Under the surface of an organ, many different cell types participate in crucial interactions. This means that when an organ suffers damage, fixing it is not as easy as slapping on a Band-Aid. Scientists need a way to regenerate the organ’s complex tissue structure. Induced pluripotent stem cells (iPSCs), undifferentiated cells with the potential to become any adult cell type, may be the key.
By studying intestinal organoids in the laboratory, Michael Helmrath’s team aims to develop ways to heal gut damage.
Michael Helmrath
Pediatric surgeon and scientist Michael Helmrath and his team at Cincinnati Children’s Hospital have spent over a dozen years developing strategies to turn iPSCs into intestinal tissue. Now, they have found a way to build 3D intestinal organoids that can heal gut damage in rats.1 In an interview with The Scientist, Helmrath described how these fuzzy balls of tissue deepened his appreciation for the complexity of intestinal development and illuminated a path toward treating gut damage caused by transplant rejection or inflammatory bowel disease.
What makes organoids an appealing way to heal intestinal tissue?
As a pediatric surgeon for patients who have complex gastrointestinal (GI) disorders, families often ask me, “Can you grow my baby's intestine?” In 2010, my colleague James Wells was the first to pattern iPSCs into in vitro organoids—multi-tissue structures recapitulating developmental processes—that mimicked the proximal small bowel.2
That was fascinating, but in vitro models stay at a very early developmental state, so it was not practical to grow the intestinal tissue outside the body and then put it into the gut. Instead, we needed a way to use the iPSC-derived organoid as a cellular therapy that could regenerate, differentiate, and engraft into an existing intestine.
Other cell therapies have been tried in the past, such as enteroids, which are biopsies that are grown into mature intestinal tissue and put back into the patient. Luckily, organoids have two main advantages over enteroids. First, the iPSC-generated tissue has tremendous regeneration and differentiation potential. Second, the tissue is not just one cell type. It is a niche of progenitors that are both endodermal and mesenchymal. That is really the secret sauce.
How do you create and test these organoids?
We add factors in a dish to pattern the iPSCs into endoderm and then into proximal small bowel tissue that grows in a 3D support structure.3 After 28-35 days of maturation, under the microscope you see a fuzzy ball up to a millimeter in diameter. The fuzzy outside is mesenchyme, and the endoderm is on the inside.
To test the organoids, we use a rat model where we damage the bowel pretty extensively. We cannot just put the intact organoid into the animal; when we tried that, it became an isolated piece of bowel that did not integrate with its surroundings. Instead, we fragment the organoid and put the pieces into the animal’s damaged bowel, where the in vivo environment provides stimuli prompting the organoid to expand and differentiate. The organoid responds prolifically, and with the help of some surgical strategies, it engrafts and heals. Every time we open up an animal’s bowel and see human intestine in continuity with the GI tract, it’s exciting.
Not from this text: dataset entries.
/-! ### modRail -/

@[simp] theorem modRail_pending (r : Rail) (f : RailState → RailState) : (modRail r f s).pending = s.pending := by cases r <;> rfl
@[simp] theorem modRail_chip (r : Rail) (f : RailState → RailState) : (modRail r f s).chip = s.chip := by cases r <;> rfl
@[simp] theorem modRail_tb (r : Rail) (f : RailState → RailState) : (modRail r f s).tb = s.tb := by cases r <;> rfl
@[simp] theorem modRail_control (r : Rail) (f : RailState → RailState) : (modRail r f s).control = s.control := by cases r <;> rfl
@[simp] theorem modRail_boxes (r : Rail) (f : RailState → RailState) : (modRail r f s).boxes = s.boxes := by cases r <;> rfl
@[simp] theorem modRail_ctxs (r : Rail) (f : RailState → RailState) : (modRail r f s).ctxs = s.ctxs := by cases r <;> rfl
@[simp] theorem modRail_rings (r : Rail) (f : RailState → RailState) : (modRail r f s).rings = s.rings := by cases r <;> rfl
@[simp] theorem modRail_fetchOrder (r : Rail) (f : RailState → RailState) : (modRail r f s).fetchOrder = s.fetchOrder := by cases r <;> rfl
@[simp] theorem modRail_fetchRr (r : Rail) (f : RailState → RailState) : (modRail r f s).fetchRr = s.fetchRr := by cases r <;> rfl
@[simp] theorem modRail_bindings (r : Rail) (f : RailState → RailState) : (modRail r f s).bindings = s.bindings := by cases r <;> rfl
@[simp] theorem modRail_press (r : Rail) (f : RailState → RailState) : (modRail r f s).press = s.press := by cases r <;> rfl
@[simp] theorem modRail_ports (r : Rail) (f : RailState → RailState) : (modRail r f s).ports = s.ports := by cases r <;> rfl
@[simp] theorem modRail_streams (r : Rail) (f : RailState → RailState) : (modRail r f s).streams = s.streams := by cases r <;> rfl
@[simp] theorem modRail_groups (r : Rail) (f : RailState → RailState) : (modRail r f s).groups = s.groups := by cases r <;> rfl
@[simp] theorem modRail_pkt (r : Rail) (f : RailState → RailState) : (modRail r f s).pkt = s.pkt := by cases r <;> rfl
@[simp] theorem modRail_codec (r : Rail) (f : RailState → RailState) : (modRail r f s).codec = s.codec := by cases r <;> rfl
@[simp] theorem modRail_draw (r : Rail) (f : RailState → RailState) : (modRail r f s).draw = s.draw := by cases r <;> rfl
@[simp] theorem modRail_pools (r : Rail) (f : RailState → RailState) : (modRail r f s).pools = s.pools := by cases r <;> rfl
@[simp] theorem modRail_shelf (r : Rail) (f : RailState → RailState) : (modRail r f s).shelf = s.shelf := by cases r <;> rfl
@[simp] theorem modRail_mem (r : Rail) (f : RailState → RailState) : (modRail r f s).mem = s.mem := by cases r <;> rfl
@[simp] theorem modRail_txs (r : Rail) (f : RailState → RailState) : (modRail r f s).txs = s.txs := by cases r <;> rfl
@[simp] theorem modRail_txNext (r : Rail) (f : RailState → RailState) : (modRail r f s).txNext = s.txNext := by cases r <;> rfl
@[simp] theorem modRail_works (r : Rail) (f : RailState → RailState) : (modRail r f s).works = s.works := by cases r <;> rfl
@[simp] theorem modRail_workNext (r : Rail) (f : RailState → RailState) : (modRail r f s).workNext = s.workNext := by cases r <;> rfl
@[simp] theorem modRail_chains (r : Rail) (f : RailState → RailState) : (modRail r f s).chains = s.chains := by cases r <;> rfl
@[simp] theorem modRail_faults (r : Rail) (f : RailState → RailState) : (modRail r f s).faults = s.faults := by cases r <;> rfl
@[simp] theorem modRail_keep (r : Rail) (f : RailState → RailState) : (modRail r f s).keep = s.keep := by cases r <;> rfl
@[simp] theorem modRail_events (r : Rail) (f : RailState → RailState) : (modRail r f s).events = s.events := by cases r <;> rfl
@[simp] theorem modRail_mgmt (r : Rail) (f : RailState → RailState) : (modRail r f s).mgmt = s.mgmt := by cases r <;> rfl

/-! ### addWork -/

@[simp] theorem addWork_pending (w : Work) : (addWork w s).pending = s.pending := rfl
@[simp] theorem addWork_chip (w : Work) : (addWork w s).chip = s.chip := rfl
@[simp] theorem addWork_power (w : Work) : (addWork w s).power = s.power := rfl
@[simp] theorem addWork_tb (w : Work) : (addWork w s).tb = s.tb := rfl
@[simp] theorem addWork_control (w : Work) : (addWork w s).control = s.control := rfl
@[simp] theorem addWork_boxes (w : Work) : (addWork w s).boxes = s.boxes := rfl
@[simp] theorem addWork_ctxs (w : Work) : (addWork w s).ctxs = s.ctxs := rfl
@[simp] theorem addWork_rings (w : Work) : (addWork w s).rings = s.rings := rfl
@[simp] theorem addWork_fetchOrder (w : Work) : (addWork w s).fetchOrder = s.fetchOrder := rfl
@[simp] theorem addWork_fetchRr (w : Work) : (addWork w s).fetchRr = s.fetchRr := rfl
@[simp] theorem addWork_bindings (w : Work) : (addWork w s).bindings = s.bindings := rfl
@[simp] theorem addWork_press (w : Work) : (addWork w s).press = s.press := rfl
@[simp] theorem addWork_ports (w : Work) : (addWork w s).ports = s.ports := rfl
@[simp] theorem addWork_streams (w : Work) : (addWork w s).streams = s.streams := rfl
@[simp] theorem addWork_groups (w : Work) : (addWork w s).groups = s.groups := rfl
@[simp] theorem addWork_pkt (w : Work) : (addWork w s).pkt = s.pkt := rfl
@[simp] theorem addWork_codec (w : Work) : (addWork w s).codec = s.codec := rfl
@[simp] theorem addWork_draw (w : Work) : (addWork w s).draw = s.draw := rfl
@[simp] theorem addWork_pools (w : Work) : (addWork w s).pools = s.pools := rfl
@[simp] theorem addWork_shelf (w : Work) : (addWork w s).shelf = s.shelf := rfl
@[simp] theorem addWork_mem (w : Work) : (addWork w s).mem = s.mem := rfl
@[simp] theorem addWork_txs (w : Work) : (addWork w s).txs = s.txs := rfl
@[simp] theorem addWork_txNext (w : Work) : (addWork w s).txNext = s.txNext := rfl
@[simp] theorem addWork_chains (w : Work) : (addWork w s).chains = s.chains := rfl
@[simp] theorem addWork_faults (w : Work) : (addWork w s).faults = s.faults := rfl
@[simp] theorem addWork_keep (w : Work) : (addWork w s).keep = s.keep := rfl
@[simp] theorem addWork_events (w : Work) : (addWork w s).events = s.events := rfl
@[simp] theorem addWork_mgmt (w : Work) : (addWork w s).mgmt = s.mgmt := rfl

/-! ### settleTargets -/

@[simp] theorem settleTargets_pending : (settleTargets s).pending = s.pending := rfl
@[simp] theorem settleTargets_chip : (settleTargets s).chip = s.chip := rfl
@[simp] theorem settleTargets_power : (settleTargets s).power = s.power := rfl
@[simp] theorem settleTargets_tb : (settleTargets s).tb = s.tb := rfl
@[simp] theorem settleTargets_control : (settleTargets s).control = s.control := rfl
@[simp] theorem settleTargets_boxes : (settleTargets s).boxes = s.boxes := rfl
@[simp] theorem settleTargets_ctxs : (settleTargets s).ctxs = s.ctxs := rfl
@[simp] theorem settleTargets_rings : (settleTargets s).rings = s.rings := rfl
@[simp] theorem settleTargets_fetchOrder : (settleTargets s).fetchOrder = s.fetchOrder := rfl
@[simp] theorem settleTargets_fetchRr : (settleTargets s).fetchRr = s.fetchRr := rfl
@[simp] theorem settleTargets_bindings : (settleTargets s).bindings = s.bindings := rfl
@[simp] theorem settleTargets_press : (settleTargets s).press = s.press := rfl
@[simp] theorem settleTargets_ports : (settleTargets s).ports = s.ports := rfl
@[simp] theorem settleTargets_streams : (settleTargets s).streams = s.streams := rfl
@[simp] theorem settleTargets_groups : (settleTargets s).groups = s.groups := rfl
@[simp] theorem settleTargets_pkt : (settleTargets s).pkt = s.pkt := rfl
@[simp] theorem settleTargets_codec : (settleTargets s).codec = s.codec := rfl
@[simp] theorem settleTargets_draw : (settleTargets s).draw = s.draw := rfl
@[simp] theorem settleTargets_pools : (settleTargets s).pools = s.pools := rfl
@[simp] theorem settleTargets_shelf : (settleTargets s).shelf = s.shelf := rfl
@[simp] theorem settleTargets_mem : (settleTargets s).mem = s.mem := rfl
@[simp] theorem settleTargets_txs : (settleTargets s).txs = s.txs := rfl
@[simp] theorem settleTargets_txNext : (settleTargets s).txNext = s.txNext := rfl
@[simp] theorem settleTargets_works : (settleTargets s).works = s.works := rfl
@[simp] theorem settleTargets_workNext : (settleTargets s).workNext = s.workNext := rfl
@[simp] theorem settleTargets_chains : (settleTargets s).chains = s.chains := rfl
@[simp] theorem settleTargets_faults : (settleTargets s).faults = s.faults := rfl
@[simp] theorem settleTargets_keep : (settleTargets s).keep = s.keep := rfl
@[simp] theorem settleTargets_mgmt : (settleTargets s).mgmt = s.mgmt := rfl

/-! ### What the updates write -/

@[simp] theorem switch_now (t : TimeBase) : t.switch.now = t.now := by
  unfold TimeBase.switch
  repeat' split
  all_goals rfl
@[simp] theorem advance_now (dt : Nat) (h : s.chip.porstN = true) : (advance dt s).now = (s.now + dt) % 2 ^ 64 := by
  simp [advance, State.now, h]
@[simp] theorem respond_rspCode (code data : Nat) : (respond code data s).chip.rspCode = code := rfl
@[simp] theorem respond_rspData (code data : Nat) : (respond code data s).chip.rspData = data := rfl
@[simp] theorem respond_porstN (code data : Nat) : (respond code data s).chip.porstN = s.chip.porstN := rfl
@[simp] theorem respond_rstN (code data : Nat) : (respond code data s).chip.rstN = s.chip.rstN := rfl
@[simp] theorem respond_keeperInit (code data : Nat) : (respond code data s).chip.keeperInit = s.chip.keeperInit := rfl
@[simp] theorem respond_freeCtr (code data : Nat) : (respond code data s).chip.freeCtr = s.chip.freeCtr := rfl
@[simp] theorem useFree_freeCtr (n : Nat) : (useFree n s).chip.freeCtr = s.chip.freeCtr + n := rfl
@[simp] theorem modBox_boxes (b : Nat) (f : Mbox → Mbox) : (modBox b f s).boxes = Tbl.set s.boxes b (f (s.box b)) := rfl
@[simp] theorem modCtx_ctxs (c : Nat) (f : Ctx → Ctx) : (modCtx c f s).ctxs = Tbl.set s.ctxs c (f (s.ctx c)) := rfl
@[simp] theorem modRing_rings (c n : Nat) (f : Ring → Ring) :
    (modRing c n f s).rings = Tbl.set s.rings (ringKey c n) (f (s.ring c n)) := rfl
@[simp] theorem modPort_ports (p : Nat) (f : Port → Port) : (modPort p f s).ports = Tbl.set s.ports p (f (s.port p)) := rfl
@[simp] theorem addWork_workNext (w : Work) : (addWork w s).workNext = s.workNext + 1 := rfl

/-! ### Time passes: the parts and the conditions that do not read the time base -/

@[simp] theorem advance_box (dt b : Nat) : (advance dt s).box b = s.box b := by simp [State.box]
@[simp] theorem advance_ctx (dt c : Nat) : (advance dt s).ctx c = s.ctx c := by simp [State.ctx]
@[simp] theorem advance_ring (dt c n : Nat) : (advance dt s).ring c n = s.ring c n := by simp [State.ring]
@[simp] theorem advance_port (dt p : Nat) : (advance dt s).port p = s.port p := by simp [State.port]
@[simp] theorem advance_target (dt t : Nat) : (advance dt s).target t = s.target t := by simp [State.target]
@[simp] theorem advance_sem (dt n : Nat) : (advance dt s).sem n = s.sem n := by simp [State.sem]
@[simp] theorem advance_quire (dt q : Nat) : (advance dt s).quire q = s.quire q := by simp [State.quire]
@[simp] theorem advance_pring (dt r : Nat) : (advance dt s).pring r = s.pring r := by simp [State.pring]
@[simp] theorem advance_chan (dt k : Nat) : (advance dt s).chan k = s.chan k := by simp [State.chan]
@[simp] theorem advance_clk (dt : Nat) (c : Clk) : (advance dt s).clk c = s.clk c := by cases c <;> simp [State.clk]
@[simp] theorem advance_rail (dt : Nat) (r : Rail) : (advance dt s).rail r = s.rail r := by cases r <;> simp [State.rail]
@[simp] theorem advance_mainUp (dt : Nat) : (advance dt s).mainUp = s.mainUp := by simp [State.mainUp]
@[simp] theorem advance_keeperUp (dt : Nat) : (advance dt s).keeperUp = s.keeperUp := by simp [State.keeperUp]
@[simp] theorem advance_fwRuns (dt : Nat) : (advance dt s).fwRuns = s.fwRuns := by simp [State.fwRuns]
@[simp] theorem advance_liveAdmitted (dt : Nat) : (advance dt s).liveAdmitted = s.liveAdmitted := by simp [State.liveAdmitted]
@[simp] theorem advance_streamsSafe (dt : Nat) : (advance dt s).streamsSafe = s.streamsSafe := by simp [State.streamsSafe]
@[simp] theorem advance_freeNo (dt : Nat) : (advance dt s).freeNo = s.freeNo := by simp [State.freeNo]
These experiments opened our eyes. They highlight the fact that in human diseases with ulcers, the underlying defect is likely not an epithelial defect. It is the supporting mesenchyme—the bed to grow the grass that is the epithelium—that usually is not present. Otherwise, the ulcer would have healed. The ability to provide mesenchyme in this model is likely one of the reasons it does so well in comparison to epithelium alone.
What types of human diseases could this approach help treat?
We are proposing to use this in patients who have non-healing ulcers, which can happen in many different patient conditions. One example is exfoliative rejection of small bowel transplant, which can be fatal. Our idea is to generate organoid lines for those patients in advance of the transplant in case of this type of rejection.
In the long run, we are also going to be able to treat damage to the esophagus, stomach, and colon. Because of the exponential expansion of cells, we do not have to transplant a whole organ. We just transplant small amounts of cells, which migrate in the actual organ to proliferate and differentiate into the structures that are damaged. They integrate with existing structures, but do not migrate through the animal or leave the area of damage.
This interview has been condensed and edited for clarity.
- Poling HM, et al. Human pluripotent stem cell-derived organoids repair damaged bowel in vivo. Cell Host Stem Cell. 2024;31(10):1513-1523.
- Spence JR, et al. Directed differentiation of human pluripotent stem cells into intestinal tissue in vitro. Nature. 2024;470(7332):105-9.
- Watson CL, et al. An in vivo model of human small intestine using pluripotent stem cells. Nat Med. 2014;20(11):1310-4.